IEEE J Biomed Health Inform. 2020 Aug;24(8):2199-2207. doi: 10.1109/JBHI.2019.2963048. Epub 2019 Dec 31.
This study aims to understand breathing patterns during daily activities by developing a wearable respiratory and activity monitoring (WRAM) system.
A novel multimodal fusion architecture is proposed to calculate the respiratory and exercise parameters and simultaneously identify human actions. A hybrid hierarchical classification (HHC) algorithm combining deep learning and threshold-based methods is presented to distinguish 15 complex activities for accuracy enhancement and fast computation. A series of signal processing algorithms are utilized and integrated to calculate breathing and motion indices.
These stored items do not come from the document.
-- ==== Sys2Proof/Tests/Slice0.lean ====
section
/-! SUPPORT. Tests/Slice0.lean: the model's own small tests. Expected values are those of spec/95_test_vectors.md (S1 to S8,
T1 to T7), of the worked examples of the instruction rules, and words written out from spec/30_encoding.md R95. -/

namespace Sys2Proof.Tests

open Sys2Proof.Machine

/-! ## Helpers -/

/-- Read something off the state a step ends in. -/
def seen {α : Type} (f : State → α) : Host.Outcome State Fault Refusal → Option α
  | .next t    => some (f t)
  | .fault _   => none
  | .refused _ => none

/-- One step that runs the word `w` at 0x200, from the reset state changed by `f`. -/
def run (w : Nat) (f : State → State := id) : Host.Outcome State Fault Refusal :=
  step ((f State.reset).withFetchWord 16 w)

/-! ## Decoding: every constructor's word, bit by bit from the patterns of R95 -/

theorem test_decode_system :
    decodeWord 0b0000000011100000 = .cls ∧ decodeWord 0b0000000011101110 = .ret := by decide

theorem test_decode_address :
    decodeWord 0b0001101010111100 = .jp 0xABC ∧ decodeWord 0b0010001010100000 = .call 0x2A0 ∧
    decodeWord 0b1010001011110000 = .ldI 0x2F0 ∧ decodeWord 0b1011111111111111 = .jpV0 0xFFF := by decide

theorem test_decode_register_immediate :
    decodeWord 0b0011001100010000 = .seImm 3 0x10 ∧ decodeWord 0b0100101000010000 = .sneImm 0xA 0x10 ∧
    decodeWord 0b0110101000101111 = .ldImm 0xA 0x2F ∧ decodeWord 0b0111000100000101 = .addImm 1 0x05 ∧
    decodeWord 0b1100000100001111 = .rnd 1 0x0F := by decide

theorem test_decode_register_register :
    decodeWord 0b0101000100100000 = .seReg 1 2 ∧ decodeWord 0b1001000100100000 = .sneReg 1 2 ∧
    decodeWord 0b1000000100100000 = .ldReg 1 2 ∧ decodeWord 0b1000000100100001 = .orReg 1 2 ∧
    decodeWord 0b1000000100100010 = .andReg 1 2 ∧ decodeWord 0b1000000100100011 = .xorReg 1 2 := by decide

theorem test_decode_arithmetic :
    decodeWord 0b1000000100100100 = .addReg 1 2 ∧ decodeWord 0b1000000100100101 = .subReg 1 2 ∧
    decodeWord 0b1000000100100110 = .shr 1 2 ∧ decodeWord 0b1000000100100111 = .subnReg 1 2 ∧
    decodeWord 0b1000000100101110 = .shl 1 2 ∧ decodeWord 0b1101000000010101 = .drw 0 1 5 := by decide

theorem test_decode_keys_and_timers :
    decodeWord 0b1110001010011110 = .skp 2 ∧ decodeWord 0b1110001010100001 = .sknp 2 ∧
    decodeWord 0b1111010100000111 = .ldVxDt 5 ∧ decodeWord 0b1111010100001010 = .ldVxK 5 ∧
    decodeWord 0b1111010100010101 = .ldDtVx 5 ∧ decodeWord 0b1111010100011000 = .ldStVx 5 := by decide

theorem test_decode_index :
    decodeWord 0b1111001000011110 = .addI 2 ∧ decodeWord 0b1111001100101001 = .ldF 3 ∧
    decodeWord 0b1111010000110011 = .ldB 4 ∧ decodeWord 0b1111001001010101 = .storeRegs 2 ∧
    decodeWord 0b1111000101100101 = .loadRegs 1 := by decide

/-- T6: decode edges. -/
theorem test_decode_unrecognized :
    (([0x0000, 0xFFFF, 0x01E0, 0x00E1, 0x5121, 0x8128, 0x9121, 0xE19F, 0xF100, 0xF134] : List Word).all
      fun w => decide (decodeWord w = .nop w)) = true := by decide

theorem test_decode_bytes_big_endian : decode [0x81, 0x24, 0x77] = .ok (.addReg 1 2, [0x77]) := by decide

theorem test_decode_truncated : decode [0x81] = .error .truncated := by decide

theorem test_decodeTableWord : decodeTableWord 16 0xD015 = some (.drw 0 1 5) := by decide

theorem test_encode_bytes : encodeBytes (.seImm 3 0x10) = [0x33, 0x10] := by decide

/-! ## WellFormed -/

theorem test_wf_refuses_nop_of_a_recognized_word :
    (Instr.nop 0x00E0).wf = false ∧ (Instr.nop 0xF065).wf = false := by decide

theorem test_wf_accepts_nop_of_an_unrecognized_word : (Instr.nop 0x5AB1).wf = true := by decide

/-! ## The tick -/

/-- R122's example. -/
theorem test_nop_advances :
    seen (fun t => (t.pc, t.currentOpcode)) (run 0x5AB1) = some (0x0202, 0x5AB1) := by decide

theorem test_fetch_at_odd_pc :
    seen (fun t => (t.pc, t.reg 0)) (run 0x6042 (·.setPc 0x0203)) = some (0x0205, 0x42) := by decide

/-- T7, first row: the fetch at 0xFFF. -/
theorem test_fetch_past_the_end :
    seen (fun t => (t.pc, t.currentOpcode, t.faulted))
      (step ((State.reset.setPc 0x0FFF).setOpcode 0x1FFF)) =
    some (0x0FFF, 0x1FFF, some ⟨.memoryOutOfRange 0x1000, 0x1FFF⟩) := by decide

theorem test_gate_closed :
    step (State.reset.setStepMode true) = .next (State.reset.setStepMode true) := by rfl

/-- S8: one `advance` lets one tick through and is cleared. -/
theorem test_gate_advance :
    seen (fun t => (t.pc, t.reg 0, t.advance))
      (run 0x6001 (fun s => (s.setStepMode true).setAdvance true)) = some (0x0202, 0x01, false) := by decide

theorem test_faulted_tick_changes_nothing :
    step (raise (.keyIndexOutOfRange 0x10) State.reset) = .next (raise (.keyIndexOutOfRange 0x10) State.reset) := by
  rfl

/-! ## Control flow (T1) -/

theorem test_jp : seen (·.pc) (run 0x1ABC) = some 0x0ABC := by decide

theorem test_call :
    seen (fun t => (t.sp, t.byteAt 0x1FE, t.byteAt 0x1FF, t.pc)) (run 0x2300) =
    some (0x01FE, 0x02, 0x02, 0x0300) := by decide

/-- T7: the push faults after `sp` has changed. -/
theorem test_call_overflow :
    seen (fun t => (t.sp, t.pc, t.faulted)) (run 0x2300 (·.setSp 0)) =
    some (0xFFFE, 0x0202, some ⟨.memoryOutOfRange 0xFFFE, 0x2300⟩) := by decide

/-- An odd `sp` at the edge: the first byte of the push lands, the second faults. -/
theorem test_call_half_push :
    seen (fun t => (t.byteAt 0xFFF, t.faulted.map (·.cause))) (run 0x2300 (·.setSp 0x1001)) =
    some (0x02, some (.memoryOutOfRange 0x1000)) := by decide

theorem test_ret_of_an_empty_stack :
    seen (fun t => (t.pc, t.sp)) (run 0x00EE) = some (0x00EE, 0x0202) := by decide

theorem test_ret_fault :
    seen (fun t => (t.pc, t.sp, t.faulted.map (·.cause))) (run 0x00EE (·.setSp 0x0FFF)) =
    some (0x0202, 0x0FFF, some (.memoryOutOfRange 0x1000)) := by decide

theorem test_jpV0 : seen (·.pc) (run 0xBFFF (·.setReg 0 0xFF)) = some 0x10FE := by decide

theorem test_seImm :
    seen (·.pc) (run 0x3A10 (·.setReg 0xA 0x10)) = some 0x0204 ∧
    seen (·.pc) (run 0x3A10 (·.setReg 0xA 0x11)) = some 0x0202 := by decide

theorem test_sneImm :
    seen (·.pc) (run 0x4A10 (·.setReg 0xA 0x10)) = some 0x0202 ∧
    seen (·.pc) (run 0x4A10 (·.setReg 0xA 0x11)) = some 0x0204 := by decide

theorem test_seReg :
    seen (·.pc) (run 0x5120 (fun s => (s.setReg 1 7).setReg 2 7)) = some 0x0204 ∧
    seen (·.pc) (run 0x5120 (fun s => (s.setReg 1 7).setReg 2 8)) = some 0x0202 := by decide

theorem test_sneReg :
    seen (·.pc) (run 0x9120 (fun s => (s.setReg 1 7).setReg 2 7)) = some 0x0202 ∧
    seen (·.pc) (run 0x9120 (fun s => (s.setReg 1 7).setReg 2 8)) = some 0x0204 := by decide

/-! ## ALU (T2); VF starts at 0xAA -/

/-- V1, V2 and VF = 0xAA before the word. -/
def alu (w : Nat) (a b : Byte) : Option (Byte × Byte × Byte) :=
  seen (fun t => (t.reg 1, t.reg 2, t.reg vf)) (run w (fun s => ((s.setReg vf 0xAA).setReg 1 a).setReg 2 b))

theorem test_ldImm : seen (·.reg 0xA) (run 0x6A42) = some 0x42 := by decide
theorem test_addImm : alu 0x7101 0xFF 0 = some (0x00, 0x00, 0xAA) := by decide
theorem test_addImm_vf : seen (·.reg vf) (run 0x7F01 (·.setReg vf 0xFF)) = some 0x00 := by decide
theorem test_ldReg : alu 0x8120 0x01 0x99 = some (0x99, 0x99, 0xAA) := by decide
theorem test_orReg : alu 0x8121 0x0F 0xF0 = some (0xFF, 0xF0, 0xAA) := by decide
theorem test_andReg : alu 0x8122 0x3C 0x0F = some (0x0C, 0x0F, 0xAA) := by decide
theorem test_xorReg : alu 0x8123 0xFF 0x0F = some (0xF0, 0x0F, 0xAA) := by decide
theorem test_addReg : alu 0x8124 0xFF 0x01 = some (0x00, 0x01, 0x01) := by decide
theorem test_addReg_vf_keeps_the_flag :
    seen (·.reg vf) (run 0x8F24 (fun s => (s.setReg vf 0xF0).setReg 2 0x20)) = some 0x01 := by decide
theorem test_subReg : alu 0x8125 0x03 0x05 = some (0xFE, 0x05, 0x00) := by decide
theorem test_subReg_equal : alu 0x8125 0x07 0x07 = some (0x00, 0x07, 0x01) := by decide
theorem test_shr : alu 0x8126 0x05 0x99 = some (0x02, 0x99, 0x01) := by decide
theorem test_subnReg : alu 0x8127 0x03 0x05 = some (0x02, 0x05, 0x01) := by decide
theorem test_subnReg_borrow : alu 0x8127 0x05 0x03 = some (0xFE, 0x03, 0x00) := by decide
theorem test_shl : alu 0x812E 0x81 0x99 = some (0x02, 0x99, 0x01) := by decide
theorem test_shl_vf : seen (·.reg vf) (run 0x8F0E (·.setReg vf 0x81)) = some 0x01 := by decide

/-- R172's example: draw 0xA7, mask 0x0F. -/
theorem test_rnd_draw :
    seen (fun t => (t.reg 1, t.randomInput)) (run 0xC10F (fun s => { s with randomInput := [0xA7, 0x55] })) =
    some (0x07, [0x55]) := by decide

/-- R172: the mask 0x00 gives 0x00 whatever the draw, and one draw is used. -/
theorem test_rnd_mask_zero :
    seen (fun t => (t.reg 1, t.draws)) (exec (.rnd 1 0x00) (State.reset.setReg 1 0x55)) = some (0x00, 1) := by
  have masked (b : Byte) : b &&& 0x00 = 0x00 := by simp
  simp only [exec, execRnd, masked]
  decide

/-! ## Index and memory (T3) -/

theorem test_ldI : seen (·.index) (run 0xA123) = some 0x0123 := by decide

theorem test_addI_wraps :
    seen (fun t => (t.index, t.reg vf)) (run 0xF21E (fun s => ((s.setIndex 0xFFFF).setReg 2 1).setReg vf 0xAA)) =
    some (0x0000, 0xAA) := by decide

theorem test_ldF_unmasked :
    seen (·.index) (run 0xF329 (·.setReg 3 0x0A)) = some 0x0082 ∧
    seen (·.index) (run 0xF329 (·.setReg 3 0xFF)) = some 0x054B := by decide

theorem test_ldB :
    seen (fun t => (t.byteAt 0x300, t.byteAt 0x301, t.byteAt 0x302, t.index))
      (run 0xF433 (fun s => (s.setIndex 0x300).setReg 4 0x9C)) = some (1, 5, 6, 0x300) := by decide

/-- T7: the third digit is out of range. -/
theorem test_ldB_fault :
    seen (fun t => (t.byteAt 0xFFE, t.byteAt 0xFFF, t.faulted.map (·.cause)))
      (run 0xF033 (fun s => (s.setIndex 0xFFE).setReg 0 0x7B)) =
    some (1, 2, some (.memoryOutOfRange 0x1000)) := by decide

theorem test_storeRegs :
    seen (fun t => (t.byteAt 0x300, t.byteAt 0x301, t.byteAt 0x302, t.byteAt 0x303))
      (run 0xF255 (fun s => ((((s.setIndex 0x300).setReg 0 0x11).setReg 1 0x22).setReg 2 0x33).setReg 3 0x44)) =
    some (0x11, 0x22, 0x33, 0x00) := by decide

theorem test_storeRegs_fault :
    seen (fun t => (t.byteAt 0xFFE, t.byteAt 0xFFF, t.pc, t.faulted.map (·.cause)))
      (run 0xF255 (fun s => (((s.setIndex 0xFFE).setReg 0 1).setReg 1 2).setReg 2 3)) =
    some (1, 2, 0x0202, some (.memoryOutOfRange 0x1000)) := by decide

theorem test_loadRegs :
    seen (fun t => (t.reg 0, t.reg 1, t.reg 2, t.reg 3))
      (run 0xF265 (fun s => ((((s.setIndex 0x300).setByte 0x300 0x0A).setByte 0x301 0x0B).setByte 0x302 0x0C).setReg 3 0x77)) =
    some (0x0A, 0x0B, 0x0C, 0x77) := by decide

theorem test_loadRegs_fault :
    seen (fun t => (t.reg 0, t.reg 1, t.faulted.map (·.cause)))
      (run 0xF165 (fun s => (((s.setIndex 0xFFF).setReg 0 5).setReg 1 6).setByte 0xFFF 0x00)) =
    some (0x00, 6, some (.memoryOutOfRange 0x1000)) := by decide

/-! ## Display (T4) -/

theorem test_rowMask_clipped :
    rowMask false 0xFF 60 = 0x000000000000000F ∧ rowMask false 0x81 63 = 0x0000000000000001 := by decide

theorem test_rowMask_wrapped :
    rowMask true 0xFF 60 = 0xF00000000000000F ∧ rowMask true 0x81 63 = 0x0200000000000001 := by decide

theorem test_cls :
    seen (fun t => (t.row 5, t.reg vf)) (run 0x00E0 (fun s => (s.setRow 5 0xFF00000000000000).setReg vf 0xAA)) =
    some (0, 0xAA) := by decide

/-- S4: the second draw of the same sprite. -/
theorem test_drw_collision :
    seen (fun t => (t.row 0, t.reg vf))
      (run 0xD011 (fun s => ((s.setIndex 0x300).setByte 0x300 0xFF).setRow 0 0xFF00000000000000)) =
    some (0, 1) := by decide

/-- T4: the start column is the old VF. -/
theorem test_drw_old_vf_is_the_column :
    seen (fun t => (t.row 1, t.reg vf))
      (run 0xDF11 (fun s => (((s.setIndex 0x300).setByte 0x300 0x80).setReg vf 8).setReg 1 1)) =
    some (0x0080000000000000, 0) := by decide

/-- R216 without wrap: rows past the bottom are cut off. -/
theorem test_drw_clip :
    seen (fun t => (t.row 30, t.row 31, t.row 0, t.reg vf))
      (run 0xD015 (fun s => ((s.setIndex 0x050).setReg 0 0x3E).setReg 1 0x1E)) =
    some (0x3, 0x2, 0x0, 0) := by decide

/-- R216 with wrap. -/
theorem test_drw_wrap :
    seen (fun t => (t.row 30, t.row 31, t.row 0, t.row 2))
      (run 0xD015 (fun s => { ((s.setIndex 0x050).setReg 0 0x3E).setReg 1 0x1E with yWrapEnabled := true })) =
    some (0xC000000000000003, 0x4000000000000002, 0x4000000000000002, 0xC000000000000003) := by decide

/-! ## Keys and timers (T5) -/

theorem test_skp :
    seen (·.pc) (run 0xE29E (fun s => (s.setReg 2 5).setHeld 5 true)) = some 0x0204 ∧
    seen (·.pc) (run 0xE29E (·.setReg 2 5)) = some 0x0202 := by decide

theorem test_skp_fault :
    seen (fun t => (t.pc, t.faulted)) (run 0xE39E (·.setReg 3 0x10)) =
    some (0x0202, some ⟨.keyIndexOutOfRange 0x10, 0xE39E⟩) := by decide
The designed wireless communication structure achieves the interactions among chest bands, mobile devices, and the data processing center.
The advantage of the proposed HHC method is evaluated by comparing the average accuracy (97.22%) and predictive time (0.0094 s) with machine learning and deep learning approaches. The nine breathing patterns during 15 activities were analyzed by investigating the data from 12 subjects. With 12 hours of naturalistic data collected from one participant, the WRAM system reports the breathing and exercise performance within the identified motions. The demonstration shows the ability of the WRAM system to monitor multiple users breathing and exercise status in real-time.
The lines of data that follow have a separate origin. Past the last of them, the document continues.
-- ==== Sys2Proof/Machine/DecoderSteps.lean ====
section
/-! DEFINITION. The per-byte decoder (rule R210 of 44_decoder.md) over the working state of rules R28 and R30 of 10_state.md
and over FR: one unit a step. Its responses and end states must be those of DECODE. The FCS is built up in the CRC register, from
the bytes decoded (LOGICAL) or consumed (WRITTEN). What R210 leaves open is log 19. -/

namespace Sys2Proof.Machine

/-- FR zeroed and the working state set when DECODE starts (R193, R28, R30). The FCS high byte and `cf`, which R30 gives values
in the FCS state alone, keep the unspecified values they had (DESIGN CHOICE, log 19). -/
def State.decodeBegin (s : State) (n : Nat) : State :=
  { s with
    fr := Frame.zero s.params.maxInfo
    crc := crcInit
    dec := { s.dec with phase := .awaitStartFlag, n := n, c := 0, fcsHiRead := false } }

/-- The input from the cursor on, BUF[c..n). -/
def State.decodeRest (s : State) : List Byte := s.buf.readList s.dec.c (s.dec.n - s.dec.c)

/-- Unstuff one unit at the cursor and go on with its value and its size; an error ends the command (R203). -/
def State.decodeUnit (s : State) (goOn : Byte → Nat → Progress) : Progress :=
  match unstuff s.decodeRest with
  | .error e => .ended (s.decodeFailed e)
  | .ok (v, k) => goOn v k

/-- The bytes a unit contributes to the FCS (R155, R200): its value under LOGICAL, the raw bytes consumed under WRITTEN. -/
def decodeFcsUnit (scope : FcsScope) (v : Byte) (raw : List Byte) : List Byte :=
  match scope with
  | .logical => [v]
  | .written => raw

/-- A unit of the Address, Control or Info state: FR takes the value, the CRC register the bytes that R155 names for the
FCS_SCOPE in force, and the cursor advances. -/
def State.decodeContent (s : State) (store : Frame → Byte → Frame) (enter : State → State) : Progress :=
  s.decodeUnit fun v k =>
    .running (enter
      { s with
        fr := store s.fr v
        crc := (decodeFcsUnit s.params.fcsScope v (s.decodeRest.take k)).foldl crcUpdate s.crc
        dec := { s.dec with c := s.dec.c + k } })

/-- Enter the Control state. -/
def State.enterControl (s : State) : State := { s with dec := { s.dec with phase := .control } }

/-- Enter the FCS state: under WRITTEN the cursor is held in `cf` (R30). -/
def State.enterFcs (s : State) : State :=
  { s with
    dec :=
      { s.dec with
        phase := .fcs
        fcsHiRead := false
        cf := match s.params.fcsScope with
          | .logical => s.dec.cf
          | .written => s.dec.c } }

/-- Enter the Info state while more than 3 raw bytes remain, else the FCS state; the test consumes nothing (R196), so it is no
step of its own and Info takes zero or more steps (R210). -/
def State.enterInfo (s : State) : State :=
  if s.dec.n - s.dec.c ≤ 3 then s.enterFcs else { s with dec := { s.dec with phase := .info } }

/-- FR.info[FR.info_len] <- v; FR.info_len <- FR.info_len + 1 (R190). -/
def Frame.appendInfo (f : Frame) (v : Byte) : Frame :=
  { f with info := f.info.set f.infoLen.toNat v, infoLen := f.infoLen + 1 }

/-- One half of the FCS state (R199, R200): the high byte is held; with the low byte the FCS that the CRC register gives (R153) is
compared. -/
def State.decodeFcsHalf (s : State) : Progress :=
  s.decodeUnit fun v k =>
    if s.dec.fcsHiRead = false then
      .running { s with dec := { s.dec with fcsHi := v, fcsHiRead := true, c := s.dec.c + k } }
    else if joinBytes s.dec.fcsHi v = crcFinal s.crc then
      .running { s with dec := { s.dec with phase := .awaitStopFlag, c := s.dec.c + k } }
    else .ended (s.decodeFailed .checksumMismatch)

/-- A raw flag required at the cursor (R192, R201). -/
def State.decodeFlag (s : State) (next : DecPhase) : Progress :=
  if s.dec.n ≤ s.dec.c then .ended (s.decodeFailed .incompleteFrame)
  else if s.buf.read s.dec.c = flagByte then
    .running { s with dec := { s.dec with phase := next, c := s.dec.c + 1 } }
  else .ended (s.decodeFailed .malformedStream)

/-- One per-byte step of DECODE (R210). Done is a step of its own that consumes nothing and ends the command (log 19). -/
def decodeStep (s : State) : Progress :=
  match s.dec.phase with
  | .awaitStartFlag => s.decodeFlag .address
  | .address => s.decodeContent (fun f v => { f with address := v }) State.enterControl
  | .control => s.decodeContent (fun f v => { f with control := v }) State.enterInfo
  | .info =>
    if s.fr.infoLen.toNat = s.params.maxInfo then .ended (s.decodeFailed .malformedStream)
    else s.decodeContent Frame.appendInfo State.enterInfo
  | .fcs => s.decodeFcsHalf
  | .awaitStopFlag => s.decodeFlag .done
  | .done => .ended (s.decodeOk s.fr)

/-- DECODE run byte by byte: after the length check, one step at a time, at most LEN + 1 of them (R210, R293). -/
def State.decodeByBytes (s : State) (n : Half) : Option State :=
  if s.params.bufSize < n.toNat then some (s.raise .invalidArgument)
  else runSteps decodeStep (n.toNat + 1) (s.decodeBegin n.toNat)

end Sys2Proof.Machine
end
The present system demonstrates the usefulness of the framework of breathing pattern monitoring during daily activities, which may be potentially used in healthcare.
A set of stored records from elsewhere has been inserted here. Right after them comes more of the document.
-- ==== Sys2Proof/Laws/Decoder.lean ====
section
/-! SUPPORT. What each state of the decoder can do (rules R191 to R202 of 44_decoder.md). -/

namespace Sys2Proof.Machine

@[simp] theorem decodeByte_nil : decodeByte [] = .error .incompleteFrame := rfl

@[simp] theorem decodeByte_dangling : decodeByte [escByte] = .error .malformedStream := rfl

@[simp] theorem decodeByte_escape (y : Byte) (r : List Byte) :
    decodeByte (escByte :: y :: r) = .ok (y ^^^ escXor, r) := rfl

theorem decodeByte_plain {v : Byte} (h : v ≠ escByte) (r : List Byte) : decodeByte (v :: r) = .ok (v, r) := by
  simp [decodeByte, unstuff_plain h]

/-- A decoded byte is one unit at the front of the input (R112). -/
theorem decodeByte_ok {r r' : List Byte} {v : Byte} (h : decodeByte r = .ok (v, r')) :
    (v ≠ escByte ∧ r = v :: r') ∨ ∃ y, v = y ^^^ escXor ∧ r = escByte :: y :: r' := by
  cases r with
  | nil => simp at h
  | cons x rest =>
    by_cases hx : x = escByte
    · subst hx
      cases rest with
      | nil => simp at h
      | cons y rest =>
        simp only [decodeByte_escape, Except.ok.injEq, Prod.mk.injEq] at h
        exact .inr ⟨y, h.1.symm, by rw [h.2]⟩
    · rw [decodeByte_plain hx] at h
      simp only [Except.ok.injEq, Prod.mk.injEq] at h
      obtain ⟨rfl, rfl⟩ := h
      exact .inl ⟨hx, rfl⟩

/-- The two ways a byte can fail to decode (R112). -/
theorem decodeByte_error {r : List Byte} {e : Status} (h : decodeByte r = .error e) :
    (r = [] ∧ e = .incompleteFrame) ∨ (r = [escByte] ∧ e = .malformedStream) := by
  simp only [decodeByte] at h
  split at h
  · rename_i e' he
    simp only [Except.error.injEq] at h
    subst h
    exact unstuff_error he
  · simp at h

/-- Info ends where at most 3 raw bytes remain (R196). -/
theorem decodeInfo_stop {maxInfo passes : Nat} {info r : List Byte} (h : r.length ≤ 3) :
    decodeInfo maxInfo passes info r = .ok (info, r) := by
  cases passes <;> simp [decodeInfo, h]

/-- Info overflow (R197). -/
theorem decodeInfo_overflow {maxInfo passes : Nat} {info r : List Byte} (h : 3 < r.length) (hfull : info.length = maxInfo) :
    decodeInfo maxInfo (passes + 1) info r = .error .malformedStream := by
  simp [decodeInfo, Nat.not_le.mpr h, hfull]

/-- One pass of Info (R196). -/
theorem decodeInfo_pass {maxInfo passes : Nat} {info r r' : List Byte} {v : Byte} (h : 3 < r.length)
    (hroom : info.length ≠ maxInfo) (hv : decodeByte r = .ok (v, r')) :
    decodeInfo maxInfo (passes + 1) info r = decodeInfo maxInfo passes (info ++ [v]) r' := by
  simp [decodeInfo, Nat.not_le.mpr h, hroom, hv]

/-- Info never appends past MAX_INFO (R21, R197). -/
theorem decodeInfo_length_le {maxInfo passes : Nat} {info r info' r' : List Byte} (hle : info.length ≤ maxInfo)
    (h : decodeInfo maxInfo passes info r = .ok (info', r')) : info'.length ≤ maxInfo := by
  induction passes generalizing info r with
  | zero =>
    simp only [decodeInfo, Except.ok.injEq, Prod.mk.injEq] at h
    rw [← h.1]
    exact hle
  | succ passes ih =>
    simp only [decodeInfo] at h
    split at h
    · simp only [Except.ok.injEq, Prod.mk.injEq] at h
      rw [← h.1]
      exact hle
    · split at h
      · simp at h
      · rename_i hne
        split at h
        · simp at h
        · exact ih (by simp only [List.length_append, List.length_cons, List.length_nil]; omega) h

/-- With enough passes Info stops only at 3 remaining bytes or fewer (R196, R293). -/
theorem decodeInfo_rest_le {maxInfo passes : Nat} {info r info' r' : List Byte} (hp : r.length ≤ passes)
    (h : decodeInfo maxInfo passes info r = .ok (info', r')) : r'.length ≤ 3 := by
  induction passes generalizing info r with
  | zero =>
    simp only [decodeInfo, Except.ok.injEq, Prod.mk.injEq] at h
    rw [← h.2]
    omega
  | succ passes ih =>
    simp only [decodeInfo] at h
    split at h
    · rename_i hle
      simp only [Except.ok.injEq, Prod.mk.injEq] at h
      rw [← h.2]
      exact hle
    · split at h
      · simp at h
      · split at h
        · simp at h
        · rename_i v r₁ hv
          refine ih ?_ h
          rcases decodeByte_ok hv with ⟨-, rfl⟩ | ⟨y, -, rfl⟩ <;> simp only [List.length_cons] at hp <;> omega

@[simp] theorem unstuffAll_nil : unstuffAll [] = some [] := rfl

@[simp] theorem unstuffAll_escape (y : Byte) (r : List Byte) :
    unstuffAll (escByte :: y :: r) = (unstuffAll r).map ((y ^^^ escXor) :: ·) := rfl

theorem unstuffAll_plain {v : Byte} (h : v ≠ escByte) (r : List Byte) :
    unstuffAll (v :: r) = (unstuffAll r).map (v :: ·) := by
  rw [unstuffAll.eq_def]
  simp only [h, if_false]

end Sys2Proof.Machine
end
The proposed multimodal based WRAM system offers new insights into the breathing function of exercise in action and presents a novel approach for precision medicine and health state monitoring.
本研究旨在通过开发一种可穿戴式呼吸和活动监测(WRAM)系统来了解日常活动中的呼吸模式。
提出了一种新的多模态融合架构,用于计算呼吸和运动参数,并同时识别人体动作。提出了一种结合深度学习和基于阈值方法的混合分层分类(HHC)算法,以提高准确性和快速计算来区分 15 种复杂活动。利用了一系列信号处理算法并将其集成,以计算呼吸和运动指数。设计的无线通信结构实现了胸带、移动设备和数据处理中心之间的交互。
通过与机器学习和深度学习方法比较,评估了所提出的 HHC 方法的优势,其平均准确率(97.22%)和预测时间(0.0094s)。通过对 12 名受试者的数据进行分析,研究了 15 种活动中的 9 种呼吸模式。通过从一名参与者收集 12 小时的自然数据,WRAM 系统报告了所识别运动中的呼吸和运动表现。演示表明,WRAM 系统能够实时监测多个用户的呼吸和运动状态。
本系统展示了在日常活动中监测呼吸模式的框架的有用性,这可能在医疗保健中具有潜在的应用价值。
所提出的基于多模态的 WRAM 系统为运动中的呼吸功能提供了新的见解,并为精准医学和健康状态监测提供了一种新方法。